Search the records for lines with the word "last" and copy each match.

INPUT FOR THIS TASK Start Marker

@[simp] theorem State.withClock_pending : (s.withClock x).pending = s.pending := rfl
@[simp] theorem State.withClock_inputs : (s.withClock x).inputs = s.inputs := rfl
@[simp] theorem State.withClock_clock : (s.withClock x).clock = x := rfl
@[simp] theorem State.withClock_pins : (s.withClock x).pins = s.pins := rfl
@[simp] theorem State.withClock_globals : (s.withClock x).globals = s.globals := rfl
@[simp] theorem State.withClock_zones : (s.withClock x).zones = s.zones := rfl
@[simp] theorem State.withClock_paths : (s.withClock x).paths = s.paths := rfl
@[simp] theorem State.withClock_sensors : (s.withClock x).sensors = s.sensors := rfl
@[simp] theorem State.withClock_bus : (s.withClock x).bus = s.bus := rfl
@[simp] theorem State.withClock_regions : (s.withClock x).regions = s.regions := rfl
@[simp] theorem State.withClock_queue : (s.withClock x).queue = s.queue := rfl
@[simp] theorem State.withClock_due : (s.withClock x).due = s.due := rfl
@[simp] theorem State.withClock_flight : (s.withClock x).flight = s.flight := rfl
@[simp] theorem State.withClock_mics : (s.withClock x).mics = s.mics := rfl
@[simp] theorem State.withClock_link : (s.withClock x).link = s.link := rfl
@[simp] theorem State.withClock_lines : (s.withClock x).lines = s.lines := rfl
@[simp] theorem State.withClock_store : (s.withClock x).store = s.store := rfl
@[simp] theorem State.withClock_outSlots : (s.withClock x).outSlots = s.outSlots := rfl

/-- The last of two writes of `clock` stands. -/
@[simp] theorem State.withClock_twice (y : Clock) : (s.withClock x).withClock y = s.withClock y := rfl

/-- Writing back the present `clock` changes nothing. -/
@[simp] theorem State.withClock_self : s.withClock s.clock = s := rfl

end

/-! ### withPins -/

section

variable (s : State) (x : Pins)

@[simp] theorem State.withPins_pending : (s.withPins x).pending = s.pending := rfl
@[simp] theorem State.withPins_inputs : (s.withPins x).inputs = s.inputs := rfl
@[simp] theorem State.withPins_clock : (s.withPins x).clock = s.clock := rfl
@[simp] theorem State.withPins_pins : (s.withPins x).pins = x := rfl
@[simp] theorem State.withPins_globals : (s.withPins x).globals = s.globals := rfl
@[simp] theorem State.withPins_zones : (s.withPins x).zones = s.zones := rfl
@[simp] theorem State.withPins_paths : (s.withPins x).paths = s.paths := rfl
@[simp] theorem State.withPins_sensors : (s.withPins x).sensors = s.sensors := rfl
@[simp] theorem State.withPins_bus : (s.withPins x).bus = s.bus := rfl
@[simp] theorem State.withPins_regions : (s.withPins x).regions = s.regions := rfl
@[simp] theorem State.withPins_queue : (s.withPins x).queue = s.queue := rfl
@[simp] theorem State.withPins_due : (s.withPins x).due = s.due := rfl
@[simp] theorem State.withPins_flight : (s.withPins x).flight = s.flight := rfl
@[simp] theorem State.withPins_mics : (s.withPins x).mics = s.mics := rfl
@[simp] theorem State.withPins_link : (s.withPins x).link = s.link := rfl
@[simp] theorem State.withPins_lines : (s.withPins x).lines = s.lines := rfl
@[simp] theorem State.withPins_store : (s.withPins x).store = s.store := rfl
@[simp] theorem State.withPins_outSlots : (s.withPins x).outSlots = s.outSlots := rfl

/-- The last of two writes of `pins` stands. -/
@[simp] theorem State.withPins_twice (y : Pins) : (s.withPins x).withPins y = s.withPins y := rfl

/-- Writing back the present `pins` changes nothing. -/
@[simp] theorem State.withPins_self : s.withPins s.pins = s := rfl

end

/-! ### withGlobals -/

section

variable (s : State) (x : Globals)

@[simp] theorem State.withGlobals_pending : (s.withGlobals x).pending = s.pending := rfl
@[simp] theorem State.withGlobals_inputs : (s.withGlobals x).inputs = s.inputs := rfl
@[simp] theorem State.withGlobals_clock : (s.withGlobals x).clock = s.clock := rfl
@[simp] theorem State.withGlobals_pins : (s.withGlobals x).pins = s.pins := rfl
@[simp] theorem State.withGlobals_globals : (s.withGlobals x).globals = x := rfl
@[simp] theorem State.withGlobals_zones : (s.withGlobals x).zones = s.zones := rfl
@[simp] theorem State.withGlobals_paths : (s.withGlobals x).paths = s.paths := rfl
@[simp] theorem State.withGlobals_sensors : (s.withGlobals x).sensors = s.sensors := rfl
@[simp] theorem State.withGlobals_bus : (s.withGlobals x).bus = s.bus := rfl
@[simp] theorem State.withGlobals_regions : (s.withGlobals x).regions = s.regions := rfl
@[simp] theorem State.withGlobals_queue : (s.withGlobals x).queue = s.queue := rfl
@[simp] theorem State.withGlobals_due : (s.withGlobals x).due = s.due := rfl
@[simp] theorem State.withGlobals_flight : (s.withGlobals x).flight = s.flight := rfl
@[simp] theorem State.withGlobals_mics : (s.withGlobals x).mics = s.mics := rfl
@[simp] theorem State.withGlobals_link : (s.withGlobals x).link = s.link := rfl
@[simp] theorem State.withGlobals_lines : (s.withGlobals x).lines = s.lines := rfl
@[simp] theorem State.withGlobals_store : (s.withGlobals x).store = s.store := rfl
@[simp] theorem State.withGlobals_outSlots : (s.withGlobals x).outSlots = s.outSlots := rfl

/-- The last of two writes of `globals` stands. -/
@[simp] theorem State.withGlobals_twice (y : Globals) : (s.withGlobals x).withGlobals y = s.withGlobals y := rfl

/-- Writing back the present `globals` changes nothing. -/
@[simp] theorem State.withGlobals_self : s.withGlobals s.globals = s := rfl

end

/-! ### withZones -/

section

variable (s : State) (x : Vector Zone 48)

@[simp] theorem State.withZones_pending : (s.withZones x).pending = s.pending := rfl
@[simp] theorem State.withZones_inputs : (s.withZones x).inputs = s.inputs := rfl
@[simp] theorem State.withZones_clock : (s.withZones x).clock = s.clock := rfl
@[simp] theorem State.withZones_pins : (s.withZones x).pins = s.pins := rfl
@[simp] theorem State.withZones_globals : (s.withZones x).globals = s.globals := rfl
@[simp] theorem State.withZones_zones : (s.withZones x).zones = x := rfl
@[simp] theorem State.withZones_paths : (s.withZones x).paths = s.paths := rfl
@[simp] theorem State.withZones_sensors : (s.withZones x).sensors = s.sensors := rfl
@[simp] theorem State.withZones_bus : (s.withZones x).bus = s.bus := rfl
@[simp] theorem State.withZones_regions : (s.withZones x).regions = s.regions := rfl
@[simp] theorem State.withZones_queue : (s.withZones x).queue = s.queue := rfl
@[simp] theorem State.withZones_due : (s.withZones x).due = s.due := rfl
@[simp] theorem State.withZones_flight : (s.withZones x).flight = s.flight := rfl
@[simp] theorem State.withZones_mics : (s.withZones x).mics = s.mics := rfl
@[simp] theorem State.withZones_link : (s.withZones x).link = s.link := rfl
@[simp] theorem State.withZones_lines : (s.withZones x).lines = s.lines := rfl
@[simp] theorem State.withZones_store : (s.withZones x).store = s.store := rfl
@[simp] theorem State.withZones_outSlots : (s.withZones x).outSlots = s.outSlots := rfl

/-- The last of two writes of `zones` stands. -/
@[simp] theorem State.withZones_twice (y : Vector Zone 48) : (s.withZones x).withZones y = s.withZones y := rfl

/-- Writing back the present `zones` changes nothing. -/
@[simp] theorem State.withZones_self : s.withZones s.zones = s := rfl

end

/-! ### withPaths -/

section

variable (s : State) (x : List Path)

@[simp] theorem State.withPaths_pending : (s.withPaths x).pending = s.pending := rfl
@[simp] theorem State.withPaths_inputs : (s.withPaths x).inputs = s.inputs := rfl
@[simp] theorem State.withPaths_clock : (s.withPaths x).clock = s.clock := rfl
@[simp] theorem State.withPaths_pins : (s.withPaths x).pins = s.pins := rfl
@[simp] theorem State.withPaths_globals : (s.withPaths x).globals = s.globals := rfl
@[simp] theorem State.withPaths_zones : (s.withPaths x).zones = s.zones := rfl
@[simp] theorem State.withPaths_paths : (s.withPaths x).paths = x := rfl
@[simp] theorem State.withPaths_sensors : (s.withPaths x).sensors = s.sensors := rfl
@[simp] theorem State.withPaths_bus : (s.withPaths x).bus = s.bus := rfl
@[simp] theorem State.withPaths_regions : (s.withPaths x).regions = s.regions := rfl
@[simp] theorem State.withPaths_queue : (s.withPaths x).queue = s.queue := rfl
@[simp] theorem State.withPaths_due : (s.withPaths x).due = s.due := rfl
@[simp] theorem State.withPaths_flight : (s.withPaths x).flight = s.flight := rfl
@[simp] theorem State.withPaths_mics : (s.withPaths x).mics = s.mics := rfl
@[simp] theorem State.withPaths_link : (s.withPaths x).link = s.link := rfl
@[simp] theorem State.withPaths_lines : (s.withPaths x).lines = s.lines := rfl
@[simp] theorem State.withPaths_store : (s.withPaths x).store = s.store := rfl
@[simp] theorem State.withPaths_outSlots : (s.withPaths x).outSlots = s.outSlots := rfl

/-- The last of two writes of `paths` stands. -/
@[simp] theorem State.withPaths_twice (y : List Path) : (s.withPaths x).withPaths y = s.withPaths y := rfl

/-- Writing back the present `paths` changes nothing. -/
@[simp] theorem State.withPaths_self : s.withPaths s.paths = s := rfl

end

/-! ### withSensors -/

section

variable (s : State) (x : Vector Sensor 8)

@[simp] theorem State.withSensors_pending : (s.withSensors x).pending = s.pending := rfl
@[simp] theorem State.withSensors_inputs : (s.withSensors x).inputs = s.inputs := rfl
@[simp] theorem State.withSensors_clock : (s.withSensors x).clock = s.clock := rfl
@[simp] theorem State.withSensors_pins : (s.withSensors x).pins = s.pins := rfl
@[simp] theorem State.withSensors_globals : (s.withSensors x).globals = s.globals := rfl
@[simp] theorem State.withSensors_zones : (s.withSensors x).zones = s.zones := rfl
@[simp] theorem State.withSensors_paths : (s.withSensors x).paths = s.paths := rfl
@[simp] theorem State.withSensors_sensors : (s.withSensors x).sensors = x := rfl
@[simp] theorem State.withSensors_bus : (s.withSensors x).bus = s.bus := rfl
@[simp] theorem State.withSensors_regions : (s.withSensors x).regions = s.regions := rfl
@[simp] theorem State.withSensors_queue : (s.withSensors x).queue = s.queue := rfl
@[simp] theorem State.withSensors_due : (s.withSensors x).due = s.due := rfl
@[simp] theorem State.withSensors_flight : (s.withSensors x).flight = s.flight := rfl
@[simp] theorem State.withSensors_mics : (s.withSensors x).mics = s.mics := rfl
@[simp] theorem State.withSensors_link : (s.withSensors x).link = s.link := rfl
@[simp] theorem State.withSensors_lines : (s.withSensors x).lines = s.lines := rfl
@[simp] theorem State.withSensors_store : (s.withSensors x).store = s.store := rfl
@[simp] theorem State.withSensors_outSlots : (s.withSensors x).outSlots = s.outSlots := rfl

/-- The last of two writes of `sensors` stands. -/
@[simp] theorem State.withSensors_twice (y : Vector Sensor 8) : (s.withSensors x).withSensors y = s.withSensors y := rfl

/-- Writing back the present `sensors` changes nothing. -/
@[simp] theorem State.withSensors_self : s.withSensors s.sensors = s := rfl

end

/-! ### withBus -/

section

variable (s : State) (x : Bus)
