@[simp] theorem State.pathsChanged_keeps (keys : List (Nat × Nat)) :
    (s.pathsChanged keys).pending = s.pending ∧ (s.pathsChanged keys).inputs = s.inputs ∧ (s.pathsChanged keys).clock = s.clock ∧
    (s.pathsChanged keys).pins = s.pins ∧ (s.pathsChanged keys).globals = s.globals ∧ (s.pathsChanged keys).paths = s.paths ∧
    (s.pathsChanged keys).sensors = s.sensors ∧ (s.pathsChanged keys).bus = s.bus ∧ (s.pathsChanged keys).regions = s.regions ∧
    (s.pathsChanged keys).queue = s.queue ∧ (s.pathsChanged keys).due = s.due ∧ (s.pathsChanged keys).flight = s.flight ∧
    (s.pathsChanged keys).mics = s.mics ∧ (s.pathsChanged keys).lines = s.lines ∧ (s.pathsChanged keys).store = s.store ∧
    (s.pathsChanged keys).outSlots = s.outSlots := by simp [State.pathsChanged]

@[simp] theorem State.regionsChanged_keeps (old : Vector Region 8) :
    (s.regionsChanged old).pending = s.pending ∧ (s.regionsChanged old).inputs = s.inputs ∧ (s.regionsChanged old).clock = s.clock ∧
    (s.regionsChanged old).pins = s.pins ∧ (s.regionsChanged old).globals = s.globals ∧ (s.regionsChanged old).paths = s.paths ∧
    (s.regionsChanged old).sensors = s.sensors ∧ (s.regionsChanged old).bus = s.bus ∧ (s.regionsChanged old).regions = s.regions ∧
    (s.regionsChanged old).queue = s.queue ∧ (s.regionsChanged old).due = s.due ∧ (s.regionsChanged old).flight = s.flight ∧
    (s.regionsChanged old).mics = s.mics ∧ (s.regionsChanged old).lines = s.lines ∧ (s.regionsChanged old).store = s.store ∧
    (s.regionsChanged old).outSlots = s.outSlots := by simp [State.regionsChanged]

/-! ### Climate -/

@[simp] theorem State.noteSensor_keeps (n : Nat) (prev : SensorState) :
    (s.noteSensor n prev).pending = s.pending ∧ (s.noteSensor n prev).inputs = s.inputs ∧ (s.noteSensor n prev).clock = s.clock ∧
    (s.noteSensor n prev).pins = s.pins ∧ (s.noteSensor n prev).globals = s.globals ∧ (s.noteSensor n prev).zones = s.zones ∧
    (s.noteSensor n prev).paths = s.paths ∧ (s.noteSensor n prev).sensors = s.sensors ∧ (s.noteSensor n prev).bus = s.bus ∧
    (s.noteSensor n prev).regions = s.regions ∧ (s.noteSensor n prev).queue = s.queue ∧ (s.noteSensor n prev).due = s.due ∧
    (s.noteSensor n prev).flight = s.flight ∧ (s.noteSensor n prev).mics = s.mics ∧ (s.noteSensor n prev).lines = s.lines ∧
    (s.noteSensor n prev).store = s.store ∧ (s.noteSensor n prev).outSlots = s.outSlots := by
  unfold State.noteSensor; (repeat' split) <;> simp

@[simp] theorem State.enterRegion_keeps (r : Nat) (x : Region) :
    (s.enterRegion r x).pending = s.pending ∧ (s.enterRegion r x).inputs = s.inputs ∧ (s.enterRegion r x).clock = s.clock ∧
    (s.enterRegion r x).pins = s.pins ∧ (s.enterRegion r x).globals = s.globals ∧ (s.enterRegion r x).zones = s.zones ∧
    (s.enterRegion r x).paths = s.paths ∧ (s.enterRegion r x).sensors = s.sensors ∧ (s.enterRegion r x).bus = s.bus ∧
    (s.enterRegion r x).queue = s.queue ∧ (s.enterRegion r x).due = s.due ∧ (s.enterRegion r x).flight = s.flight ∧
    (s.enterRegion r x).mics = s.mics ∧ (s.enterRegion r x).lines = s.lines ∧ (s.enterRegion r x).store = s.store ∧
    (s.enterRegion r x).outSlots = s.outSlots := by
  unfold State.enterRegion; dsimp only; (repeat' split) <;> simp

@[simp] theorem State.reevaluate_keeps (r : Nat) :
    (s.reevaluate r).pending = s.pending ∧ (s.reevaluate r).inputs = s.inputs ∧ (s.reevaluate r).clock = s.clock ∧
    (s.reevaluate r).pins = s.pins ∧ (s.reevaluate r).globals = s.globals ∧ (s.reevaluate r).zones = s.zones ∧
    (s.reevaluate r).paths = s.paths ∧ (s.reevaluate r).sensors = s.sensors ∧ (s.reevaluate r).bus = s.bus ∧
    (s.reevaluate r).queue = s.queue ∧ (s.reevaluate r).due = s.due ∧ (s.reevaluate r).flight = s.flight ∧
    (s.reevaluate r).mics = s.mics ∧ (s.reevaluate r).lines = s.lines ∧ (s.reevaluate r).store = s.store ∧
    (s.reevaluate r).outSlots = s.outSlots := by
  unfold State.reevaluate; dsimp only; (repeat' split) <;> simp

@[simp] theorem State.enterDefault_keeps (r : Nat) :
    (s.enterDefault r).pending = s.pending ∧ (s.enterDefault r).inputs = s.inputs ∧ (s.enterDefault r).clock = s.clock ∧
    (s.enterDefault r).pins = s.pins ∧ (s.enterDefault r).globals = s.globals ∧ (s.enterDefault r).zones = s.zones ∧
    (s.enterDefault r).paths = s.paths ∧ (s.enterDefault r).sensors = s.sensors ∧ (s.enterDefault r).bus = s.bus ∧
    (s.enterDefault r).queue = s.queue ∧ (s.enterDefault r).due = s.due ∧ (s.enterDefault r).flight = s.flight ∧
    (s.enterDefault r).mics = s.mics ∧ (s.enterDefault r).lines = s.lines ∧ (s.enterDefault r).store = s.store ∧
    (s.enterDefault r).outSlots = s.outSlots := by simp [State.enterDefault]

@[simp] theorem State.reevaluateAll_keeps (rs : List Nat) :
    (s.reevaluateAll rs).pending = s.pending ∧ (s.reevaluateAll rs).inputs = s.inputs ∧ (s.reevaluateAll rs).clock = s.clock ∧
    (s.reevaluateAll rs).pins = s.pins ∧ (s.reevaluateAll rs).globals = s.globals ∧ (s.reevaluateAll rs).zones = s.zones ∧
    (s.reevaluateAll rs).paths = s.paths ∧ (s.reevaluateAll rs).sensors = s.sensors ∧ (s.reevaluateAll rs).bus = s.bus ∧
    (s.reevaluateAll rs).queue = s.queue ∧ (s.reevaluateAll rs).due = s.due ∧ (s.reevaluateAll rs).flight = s.flight ∧
    (s.reevaluateAll rs).mics = s.mics ∧ (s.reevaluateAll rs).lines = s.lines ∧ (s.reevaluateAll rs).store = s.store ∧
    (s.reevaluateAll rs).outSlots = s.outSlots := by
  unfold State.reevaluateAll
  induction rs generalizing s with
  | nil => simp
  | cons r rs ih => simp [ih]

INPUT FOR THIS TASK End Marker

# RESPONSE AREA:
/-- The last of two writes of `clock` stands. -/
/-- The last of two writes of `pins` stands. -/
/-- The last of two writes of `globals` stands. -/
/-- The last of two writes of `zones` stands. -/
/-- The last of two writes of `paths` stands. -/
/-- The last of two writes of `sensors` stands. -/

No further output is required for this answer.